Check every line in the listing below for "meaning". Copy the ones where it occurs.

:: Records for this task ::

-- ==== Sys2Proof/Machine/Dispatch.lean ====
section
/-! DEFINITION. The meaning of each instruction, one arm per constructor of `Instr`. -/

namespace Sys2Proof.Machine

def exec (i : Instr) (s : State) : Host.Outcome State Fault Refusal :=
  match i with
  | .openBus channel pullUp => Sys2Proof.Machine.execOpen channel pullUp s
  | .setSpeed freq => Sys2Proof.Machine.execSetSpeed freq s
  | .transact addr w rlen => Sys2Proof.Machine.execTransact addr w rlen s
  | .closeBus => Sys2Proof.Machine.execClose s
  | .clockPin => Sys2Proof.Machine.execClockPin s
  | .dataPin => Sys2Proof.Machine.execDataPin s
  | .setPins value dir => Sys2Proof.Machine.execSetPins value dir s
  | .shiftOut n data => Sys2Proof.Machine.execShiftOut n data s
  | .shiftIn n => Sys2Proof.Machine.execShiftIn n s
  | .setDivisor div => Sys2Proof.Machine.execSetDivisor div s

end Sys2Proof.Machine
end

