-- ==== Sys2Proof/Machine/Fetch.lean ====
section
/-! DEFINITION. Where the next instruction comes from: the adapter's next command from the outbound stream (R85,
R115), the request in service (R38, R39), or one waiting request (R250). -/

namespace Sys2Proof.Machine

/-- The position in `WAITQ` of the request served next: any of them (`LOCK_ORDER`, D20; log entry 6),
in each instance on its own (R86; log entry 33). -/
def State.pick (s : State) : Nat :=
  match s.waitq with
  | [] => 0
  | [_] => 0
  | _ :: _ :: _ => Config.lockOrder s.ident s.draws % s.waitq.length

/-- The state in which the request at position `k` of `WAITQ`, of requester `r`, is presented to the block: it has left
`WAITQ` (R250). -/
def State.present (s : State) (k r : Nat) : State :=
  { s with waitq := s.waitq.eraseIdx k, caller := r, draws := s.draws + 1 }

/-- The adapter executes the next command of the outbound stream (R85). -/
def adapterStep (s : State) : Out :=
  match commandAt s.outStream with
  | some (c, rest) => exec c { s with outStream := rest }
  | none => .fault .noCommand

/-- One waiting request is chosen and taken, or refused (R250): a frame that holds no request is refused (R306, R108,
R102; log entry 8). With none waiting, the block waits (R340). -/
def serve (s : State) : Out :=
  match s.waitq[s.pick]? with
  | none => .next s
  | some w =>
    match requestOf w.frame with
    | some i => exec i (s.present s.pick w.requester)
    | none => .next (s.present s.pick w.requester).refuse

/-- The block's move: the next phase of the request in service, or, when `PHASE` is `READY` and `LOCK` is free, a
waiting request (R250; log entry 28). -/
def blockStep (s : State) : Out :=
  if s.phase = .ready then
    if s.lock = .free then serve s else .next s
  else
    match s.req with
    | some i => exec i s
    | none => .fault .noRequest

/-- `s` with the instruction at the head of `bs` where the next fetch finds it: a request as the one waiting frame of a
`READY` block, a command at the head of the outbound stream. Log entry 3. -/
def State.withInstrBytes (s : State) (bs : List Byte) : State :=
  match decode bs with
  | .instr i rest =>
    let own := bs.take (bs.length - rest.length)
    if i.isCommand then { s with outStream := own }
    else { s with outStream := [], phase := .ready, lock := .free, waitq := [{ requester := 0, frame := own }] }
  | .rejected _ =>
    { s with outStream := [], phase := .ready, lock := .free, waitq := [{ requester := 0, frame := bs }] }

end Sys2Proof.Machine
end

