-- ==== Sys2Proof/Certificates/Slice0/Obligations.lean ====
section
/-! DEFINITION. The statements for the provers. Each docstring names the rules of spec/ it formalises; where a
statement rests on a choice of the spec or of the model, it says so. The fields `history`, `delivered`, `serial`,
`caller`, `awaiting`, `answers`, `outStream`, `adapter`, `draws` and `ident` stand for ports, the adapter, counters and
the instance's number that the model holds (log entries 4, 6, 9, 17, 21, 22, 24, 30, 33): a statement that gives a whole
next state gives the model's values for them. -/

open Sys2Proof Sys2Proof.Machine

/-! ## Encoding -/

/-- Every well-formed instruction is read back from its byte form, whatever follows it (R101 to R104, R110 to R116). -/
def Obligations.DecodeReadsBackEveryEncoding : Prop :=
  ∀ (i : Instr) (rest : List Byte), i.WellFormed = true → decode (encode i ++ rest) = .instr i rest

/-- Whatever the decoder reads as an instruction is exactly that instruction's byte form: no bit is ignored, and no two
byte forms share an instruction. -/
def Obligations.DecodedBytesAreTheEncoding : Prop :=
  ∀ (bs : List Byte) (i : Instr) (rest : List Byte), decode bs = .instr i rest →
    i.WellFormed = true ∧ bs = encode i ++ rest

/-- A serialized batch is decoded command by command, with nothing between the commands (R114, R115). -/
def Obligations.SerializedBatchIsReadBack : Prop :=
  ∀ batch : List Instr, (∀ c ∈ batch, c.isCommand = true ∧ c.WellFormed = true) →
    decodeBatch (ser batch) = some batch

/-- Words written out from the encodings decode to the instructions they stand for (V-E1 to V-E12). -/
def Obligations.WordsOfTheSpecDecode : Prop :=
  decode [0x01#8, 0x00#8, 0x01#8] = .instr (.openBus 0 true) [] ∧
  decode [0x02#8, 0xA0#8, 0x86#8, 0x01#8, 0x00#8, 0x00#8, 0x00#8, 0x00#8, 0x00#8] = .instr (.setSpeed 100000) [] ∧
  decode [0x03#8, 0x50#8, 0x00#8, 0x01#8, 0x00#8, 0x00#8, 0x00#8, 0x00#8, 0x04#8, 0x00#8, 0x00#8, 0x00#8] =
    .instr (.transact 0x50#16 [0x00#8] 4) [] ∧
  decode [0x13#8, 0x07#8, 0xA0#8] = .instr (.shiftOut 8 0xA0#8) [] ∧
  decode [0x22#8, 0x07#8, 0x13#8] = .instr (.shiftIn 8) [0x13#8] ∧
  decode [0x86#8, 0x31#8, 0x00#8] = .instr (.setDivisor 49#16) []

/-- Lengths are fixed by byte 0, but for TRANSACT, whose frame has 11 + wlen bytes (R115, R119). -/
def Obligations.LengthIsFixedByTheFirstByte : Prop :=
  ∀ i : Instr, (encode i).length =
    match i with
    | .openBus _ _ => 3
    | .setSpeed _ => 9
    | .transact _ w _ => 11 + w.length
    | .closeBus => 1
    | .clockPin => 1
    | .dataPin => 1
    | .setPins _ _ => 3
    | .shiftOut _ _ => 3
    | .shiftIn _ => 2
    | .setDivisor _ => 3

:::
:: Records for this task ::

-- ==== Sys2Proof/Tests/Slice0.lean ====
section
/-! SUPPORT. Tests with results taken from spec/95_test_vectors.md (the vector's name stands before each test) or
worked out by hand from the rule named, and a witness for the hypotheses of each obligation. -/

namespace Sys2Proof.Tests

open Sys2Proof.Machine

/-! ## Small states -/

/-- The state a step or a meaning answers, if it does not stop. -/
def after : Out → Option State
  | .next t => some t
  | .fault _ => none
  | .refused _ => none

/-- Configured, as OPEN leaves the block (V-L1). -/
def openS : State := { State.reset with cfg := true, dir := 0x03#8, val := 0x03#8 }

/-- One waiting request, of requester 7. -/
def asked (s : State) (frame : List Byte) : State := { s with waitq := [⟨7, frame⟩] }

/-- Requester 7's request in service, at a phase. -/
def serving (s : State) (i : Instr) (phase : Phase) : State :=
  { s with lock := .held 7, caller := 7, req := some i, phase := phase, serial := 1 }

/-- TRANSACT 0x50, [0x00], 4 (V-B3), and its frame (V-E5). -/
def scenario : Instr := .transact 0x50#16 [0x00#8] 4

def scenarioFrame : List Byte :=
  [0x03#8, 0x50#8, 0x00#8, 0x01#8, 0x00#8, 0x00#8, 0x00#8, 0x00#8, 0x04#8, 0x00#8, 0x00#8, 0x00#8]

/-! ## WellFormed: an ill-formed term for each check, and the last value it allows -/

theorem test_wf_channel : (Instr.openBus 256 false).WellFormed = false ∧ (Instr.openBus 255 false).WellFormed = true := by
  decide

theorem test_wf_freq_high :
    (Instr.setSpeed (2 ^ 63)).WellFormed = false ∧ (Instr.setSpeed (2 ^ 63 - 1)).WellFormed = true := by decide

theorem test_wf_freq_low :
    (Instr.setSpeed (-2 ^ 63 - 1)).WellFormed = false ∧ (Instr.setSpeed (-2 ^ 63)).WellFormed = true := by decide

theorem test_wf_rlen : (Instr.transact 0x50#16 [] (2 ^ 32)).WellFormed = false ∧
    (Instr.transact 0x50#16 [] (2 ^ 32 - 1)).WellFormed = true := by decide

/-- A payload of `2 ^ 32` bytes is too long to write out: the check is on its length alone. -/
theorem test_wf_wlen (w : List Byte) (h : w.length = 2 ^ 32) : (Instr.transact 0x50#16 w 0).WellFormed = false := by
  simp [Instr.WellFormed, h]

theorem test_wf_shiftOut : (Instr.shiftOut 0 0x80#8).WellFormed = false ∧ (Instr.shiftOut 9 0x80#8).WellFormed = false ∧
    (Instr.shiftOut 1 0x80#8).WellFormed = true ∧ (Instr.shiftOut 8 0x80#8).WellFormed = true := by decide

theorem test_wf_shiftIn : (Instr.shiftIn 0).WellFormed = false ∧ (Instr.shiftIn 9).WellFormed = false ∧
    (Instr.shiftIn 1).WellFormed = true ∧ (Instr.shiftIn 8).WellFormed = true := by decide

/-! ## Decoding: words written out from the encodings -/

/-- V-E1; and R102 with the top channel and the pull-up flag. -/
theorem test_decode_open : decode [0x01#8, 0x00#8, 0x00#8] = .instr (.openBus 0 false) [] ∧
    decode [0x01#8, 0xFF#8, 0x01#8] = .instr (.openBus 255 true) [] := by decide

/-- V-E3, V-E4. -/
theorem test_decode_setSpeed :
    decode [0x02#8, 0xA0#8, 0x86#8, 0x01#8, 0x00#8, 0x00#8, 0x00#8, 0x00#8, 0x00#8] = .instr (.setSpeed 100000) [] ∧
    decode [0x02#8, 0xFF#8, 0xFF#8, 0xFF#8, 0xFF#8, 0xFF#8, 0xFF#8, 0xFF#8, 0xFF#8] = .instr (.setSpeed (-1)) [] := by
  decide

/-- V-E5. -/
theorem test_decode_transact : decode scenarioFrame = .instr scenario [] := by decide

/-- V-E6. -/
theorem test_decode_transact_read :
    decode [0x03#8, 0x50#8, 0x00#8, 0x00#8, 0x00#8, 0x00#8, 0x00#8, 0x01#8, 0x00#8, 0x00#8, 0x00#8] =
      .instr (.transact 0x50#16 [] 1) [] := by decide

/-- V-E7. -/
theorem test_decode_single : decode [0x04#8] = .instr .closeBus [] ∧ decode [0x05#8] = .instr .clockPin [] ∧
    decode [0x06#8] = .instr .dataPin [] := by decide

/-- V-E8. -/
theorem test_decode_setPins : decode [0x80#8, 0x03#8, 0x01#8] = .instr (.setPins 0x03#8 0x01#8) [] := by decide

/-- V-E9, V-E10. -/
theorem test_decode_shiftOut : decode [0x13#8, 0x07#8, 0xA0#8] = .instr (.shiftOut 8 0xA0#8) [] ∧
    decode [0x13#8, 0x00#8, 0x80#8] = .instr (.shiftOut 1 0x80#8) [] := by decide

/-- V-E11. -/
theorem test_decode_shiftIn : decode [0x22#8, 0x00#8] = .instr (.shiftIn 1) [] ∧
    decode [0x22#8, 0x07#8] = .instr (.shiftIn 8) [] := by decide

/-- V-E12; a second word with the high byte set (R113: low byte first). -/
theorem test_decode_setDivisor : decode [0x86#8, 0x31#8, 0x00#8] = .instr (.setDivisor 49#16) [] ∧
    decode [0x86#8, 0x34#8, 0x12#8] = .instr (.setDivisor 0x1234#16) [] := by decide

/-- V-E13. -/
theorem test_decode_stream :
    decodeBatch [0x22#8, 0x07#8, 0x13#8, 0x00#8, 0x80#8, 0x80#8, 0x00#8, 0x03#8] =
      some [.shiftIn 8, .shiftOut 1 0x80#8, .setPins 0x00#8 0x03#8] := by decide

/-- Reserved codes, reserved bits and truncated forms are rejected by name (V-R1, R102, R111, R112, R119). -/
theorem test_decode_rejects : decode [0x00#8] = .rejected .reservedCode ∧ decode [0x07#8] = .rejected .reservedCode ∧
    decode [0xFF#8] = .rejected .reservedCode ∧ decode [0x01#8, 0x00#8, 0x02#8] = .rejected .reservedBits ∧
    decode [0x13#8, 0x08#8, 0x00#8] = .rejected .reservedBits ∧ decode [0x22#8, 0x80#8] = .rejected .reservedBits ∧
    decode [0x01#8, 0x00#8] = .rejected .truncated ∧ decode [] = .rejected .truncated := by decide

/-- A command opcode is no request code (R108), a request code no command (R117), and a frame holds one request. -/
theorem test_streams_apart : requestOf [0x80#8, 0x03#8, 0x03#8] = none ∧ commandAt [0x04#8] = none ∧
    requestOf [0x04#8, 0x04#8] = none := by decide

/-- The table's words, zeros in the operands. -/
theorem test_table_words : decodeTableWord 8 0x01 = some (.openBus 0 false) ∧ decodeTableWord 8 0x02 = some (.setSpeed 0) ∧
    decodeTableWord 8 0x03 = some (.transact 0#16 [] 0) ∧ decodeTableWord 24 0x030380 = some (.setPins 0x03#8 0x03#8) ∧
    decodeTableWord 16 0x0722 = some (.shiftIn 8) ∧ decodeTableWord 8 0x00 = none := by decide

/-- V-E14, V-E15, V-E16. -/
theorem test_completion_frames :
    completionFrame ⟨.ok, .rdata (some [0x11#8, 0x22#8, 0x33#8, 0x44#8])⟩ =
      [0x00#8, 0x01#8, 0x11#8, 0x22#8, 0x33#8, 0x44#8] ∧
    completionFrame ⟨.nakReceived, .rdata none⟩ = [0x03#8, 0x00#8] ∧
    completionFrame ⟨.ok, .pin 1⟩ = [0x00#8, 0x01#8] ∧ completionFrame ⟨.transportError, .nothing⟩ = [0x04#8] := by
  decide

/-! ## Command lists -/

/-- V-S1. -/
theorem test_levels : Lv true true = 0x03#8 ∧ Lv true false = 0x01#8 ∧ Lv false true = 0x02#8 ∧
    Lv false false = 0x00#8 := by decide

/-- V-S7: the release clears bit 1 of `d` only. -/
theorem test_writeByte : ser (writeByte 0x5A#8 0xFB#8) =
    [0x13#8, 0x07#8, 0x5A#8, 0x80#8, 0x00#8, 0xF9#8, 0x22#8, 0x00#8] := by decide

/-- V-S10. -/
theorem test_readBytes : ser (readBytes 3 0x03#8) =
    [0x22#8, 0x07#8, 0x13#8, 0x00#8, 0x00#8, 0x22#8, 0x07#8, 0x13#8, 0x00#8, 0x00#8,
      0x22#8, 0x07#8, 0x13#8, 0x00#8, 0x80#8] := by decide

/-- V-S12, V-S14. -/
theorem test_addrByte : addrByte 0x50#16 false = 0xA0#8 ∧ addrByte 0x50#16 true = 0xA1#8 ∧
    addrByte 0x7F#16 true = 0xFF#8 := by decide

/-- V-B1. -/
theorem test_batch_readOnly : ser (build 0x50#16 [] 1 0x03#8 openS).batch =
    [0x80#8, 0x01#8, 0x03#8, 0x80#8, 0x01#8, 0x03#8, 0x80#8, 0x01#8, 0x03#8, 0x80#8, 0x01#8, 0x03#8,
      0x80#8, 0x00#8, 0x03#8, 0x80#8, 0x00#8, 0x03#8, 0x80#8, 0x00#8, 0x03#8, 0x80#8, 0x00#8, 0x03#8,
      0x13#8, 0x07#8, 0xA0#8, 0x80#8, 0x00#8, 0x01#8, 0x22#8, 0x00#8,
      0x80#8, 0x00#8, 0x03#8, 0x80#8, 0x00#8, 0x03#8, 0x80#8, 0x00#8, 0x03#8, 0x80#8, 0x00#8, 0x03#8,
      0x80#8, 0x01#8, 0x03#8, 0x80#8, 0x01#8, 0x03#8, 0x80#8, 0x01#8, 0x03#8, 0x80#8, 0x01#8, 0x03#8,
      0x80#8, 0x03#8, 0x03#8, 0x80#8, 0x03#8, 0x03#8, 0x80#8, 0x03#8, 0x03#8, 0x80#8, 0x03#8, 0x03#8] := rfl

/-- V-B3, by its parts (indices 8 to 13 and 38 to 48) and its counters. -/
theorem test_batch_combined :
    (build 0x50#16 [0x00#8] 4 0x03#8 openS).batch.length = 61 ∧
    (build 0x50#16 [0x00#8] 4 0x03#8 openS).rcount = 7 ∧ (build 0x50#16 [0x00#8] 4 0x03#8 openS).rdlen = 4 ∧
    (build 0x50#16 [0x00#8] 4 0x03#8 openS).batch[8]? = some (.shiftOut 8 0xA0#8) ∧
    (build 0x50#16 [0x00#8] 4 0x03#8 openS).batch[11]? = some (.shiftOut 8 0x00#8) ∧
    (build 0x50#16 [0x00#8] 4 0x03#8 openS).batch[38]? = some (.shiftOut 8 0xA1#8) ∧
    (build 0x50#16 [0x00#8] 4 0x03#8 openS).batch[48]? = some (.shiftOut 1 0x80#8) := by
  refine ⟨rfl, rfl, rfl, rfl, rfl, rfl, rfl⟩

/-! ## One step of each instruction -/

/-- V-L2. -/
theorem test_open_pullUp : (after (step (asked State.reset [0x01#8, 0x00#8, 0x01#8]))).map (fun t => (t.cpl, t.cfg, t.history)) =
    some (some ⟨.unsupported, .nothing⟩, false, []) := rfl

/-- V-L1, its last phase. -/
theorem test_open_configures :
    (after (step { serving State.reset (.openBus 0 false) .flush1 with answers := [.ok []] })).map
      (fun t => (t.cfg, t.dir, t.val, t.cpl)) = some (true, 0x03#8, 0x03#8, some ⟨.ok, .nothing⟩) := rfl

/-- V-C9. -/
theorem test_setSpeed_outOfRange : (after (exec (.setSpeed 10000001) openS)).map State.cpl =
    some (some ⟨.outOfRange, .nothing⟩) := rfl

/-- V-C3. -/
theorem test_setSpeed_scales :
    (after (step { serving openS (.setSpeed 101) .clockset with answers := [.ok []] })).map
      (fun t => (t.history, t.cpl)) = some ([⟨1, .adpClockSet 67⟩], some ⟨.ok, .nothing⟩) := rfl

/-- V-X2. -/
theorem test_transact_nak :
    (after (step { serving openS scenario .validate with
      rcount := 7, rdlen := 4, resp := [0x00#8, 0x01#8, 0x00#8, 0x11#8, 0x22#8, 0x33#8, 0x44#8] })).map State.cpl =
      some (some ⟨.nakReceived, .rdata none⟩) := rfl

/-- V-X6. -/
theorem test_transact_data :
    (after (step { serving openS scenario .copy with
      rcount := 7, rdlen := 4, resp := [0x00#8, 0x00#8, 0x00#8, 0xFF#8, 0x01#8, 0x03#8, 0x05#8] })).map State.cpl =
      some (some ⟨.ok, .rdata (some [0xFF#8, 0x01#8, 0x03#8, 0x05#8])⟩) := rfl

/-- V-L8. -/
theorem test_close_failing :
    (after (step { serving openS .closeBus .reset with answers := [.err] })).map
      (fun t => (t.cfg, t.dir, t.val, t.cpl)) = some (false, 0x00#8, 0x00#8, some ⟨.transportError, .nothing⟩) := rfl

:::

=== Exercise response ===
/-! DEFINITION. The meaning of each instruction, one arm per constructor of `Instr`. -/
/-- The state a step or a meaning answers, if it does not stop. -/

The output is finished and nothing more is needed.